A long distance has been covered between the very first printed edition (editio princeps) of Galen's works in Greek, the Aldine edition printed in Venice in 1525 by the famous printer ALDE MANUCE, and the last editions published in Berlin in the Corpus Medicorum Graecorum or in Paris in the " Collection des Universités de France ". On the BIU Santé web-site, the reader will find the main editions of the Galenic text, both the most decisive ones as well as the ones which more modestly contributed to its history. Now are directly accessible, available and downloadable the five in-folio volumes of the 1525 Aldine edition, as well as the edition due to the care of L. Fuchs, H. Gemusaeus and J. Cameriarius printed in Basel in 1538, (which essentially redoes the Aldine text, while at the same time correcting the most evident mistakes and errors), the ambitious edition of R. Chartier (Paris, 1679), (which was to provoke the ruin of the editor), and finally the already cited C. G. Kühn's edition (Leipzig, 1821-1833).
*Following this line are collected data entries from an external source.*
-- ==== Sys2Proof/Tests/Slice0.lean ====
section
/-! SUPPORT. The model's own tests. Every expected value is taken from the spec: the words and vectors of
95_test_vectors.md and 96_test_vectors_serializer.md, and the tables of the rules. After them, for every
statement with hypotheses, a theorem that shows a state and operands which meet them all. -/

namespace Sys2Proof.Tests

open Sys2Proof.Machine Sys2Proof.Statements

/-! ## States the tests start from -/

/-- The reset state with known parameters. -/
def idle : State := { State.reset with params := ⟨0xA5, 4294967295⟩ }

/-- The reset state inside a cold pass. -/
def active : State := { idle with state := .active }

/-- A pass with one block in channel 0 (vector TS-1). -/
def oneBlock : State := { active with width := #v[1, 0, 0], nrows := #v[1, 0, 0] }

/-- After a pass: a frame waits. -/
def done : State := { idle with state := .done, out := [0, 0, 0, 0, 0], sinkq := [.raw, .byte 0xA5] }

/-- Stopped by the unassigned opcode of vector F-1. -/
def stopped : State := { idle with state := .fault, fcode := .illegalCommand, finfo := 0xFC000000 }

/-- The state after the block met one command word on its port. -/
def after (s : State) (w : Word) : Option State :=
  match step { s with inputs := [.word w] } with
  | .next t => some t
  | _ => none

/-- A few registers of the state after one command word. -/
def look {α : Type} (s : State) (w : Word) (f : State → α) : Option α := (after s w).map f

/-- STATUS and FINFO, as the fault vectors give them. -/
def status (t : State) : Word × Word := (statusWord t.state t.fcode, t.finfo)

/-! ## WellFormed refuses an ill-formed term for each check (30_encoding.md R83) -/

theorem test_channel_3_is_ill_formed :
    (Instr.select 3).wellFormed = false ∧ (Instr.curW 3 1).wellFormed = false ∧
    (Instr.curH 3 1).wellFormed = false ∧ (Instr.qtWr 3 0 1).wellFormed = false ∧
    (Instr.encBlock 3).wellFormed = false ∧ (Instr.ptAddr 3 0 0).wellFormed = false ∧
    (Instr.encBit 3 0 0 false).wellFormed = false ∧ (Instr.select 2).wellFormed = true := by decide

theorem test_positions_6_and_7_are_ill_formed :
    (Instr.ptAddr 0 6 0).wellFormed = false ∧ (Instr.encBit 0 7 0 false).wellFormed = false ∧
    (Instr.ptAddr 0 7 0).wellFormed = false ∧ (Instr.ptAddr 0 5 0).wellFormed = true := by decide

theorem test_cell_4627_is_ill_formed :
    (Instr.ptAddr 0 0 4627).wellFormed = false ∧ (Instr.encBit 0 0 8191 true).wellFormed = false ∧
    (Instr.ptAddr 2 5 4626).wellFormed = true := by decide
The Latin editions have not been neglected given even more so that they sometimes preceded the Greek text. Such is the case of the relatively rare and hardly available Diomède Bonardus' edition (Venice, 1490) which gathers the ancient Latin translations from the antehumanist period, from Constantin the African, to Nicolas from Reggio, including the Toledo translators. Such is the case also of the editions from Giunta, regularly printed in the workshops of the Giunta family from Venice and which followed one another from the sixteenth century until the beginning of the seventeenth century. This is why for philological interest BIU Santé made a choice for the Giunta's edition of 1565. This edition, prepared and annotated by A. Gadaldini, good authority on Galen's works and remarkable scholar, can only but draw the attention of the philologist who will here regularly make important discoveries. The same logic was applied in making our choice for the edition published in Basel in 1549 by Froben, and which was prepared by the famous doctor from Zwickau, Janus Cornarius, who accomplished a good number of translations. Finally, the non-Hellenist, non-Latinist scholar will take advantage in consulting the choice of French translations from Ch. Daremberg: approximately ten Galenic treatises published in Paris in two volumes from 1854-1856.

If a reader wants more precise information or to check something selectively, he can now easily and quickly have an access to these different editions. It is not always easy to have these editions available for consultation in foreign or French libraries, therefore, one can only hope for the success of an undertaking destined to offer such precious aids.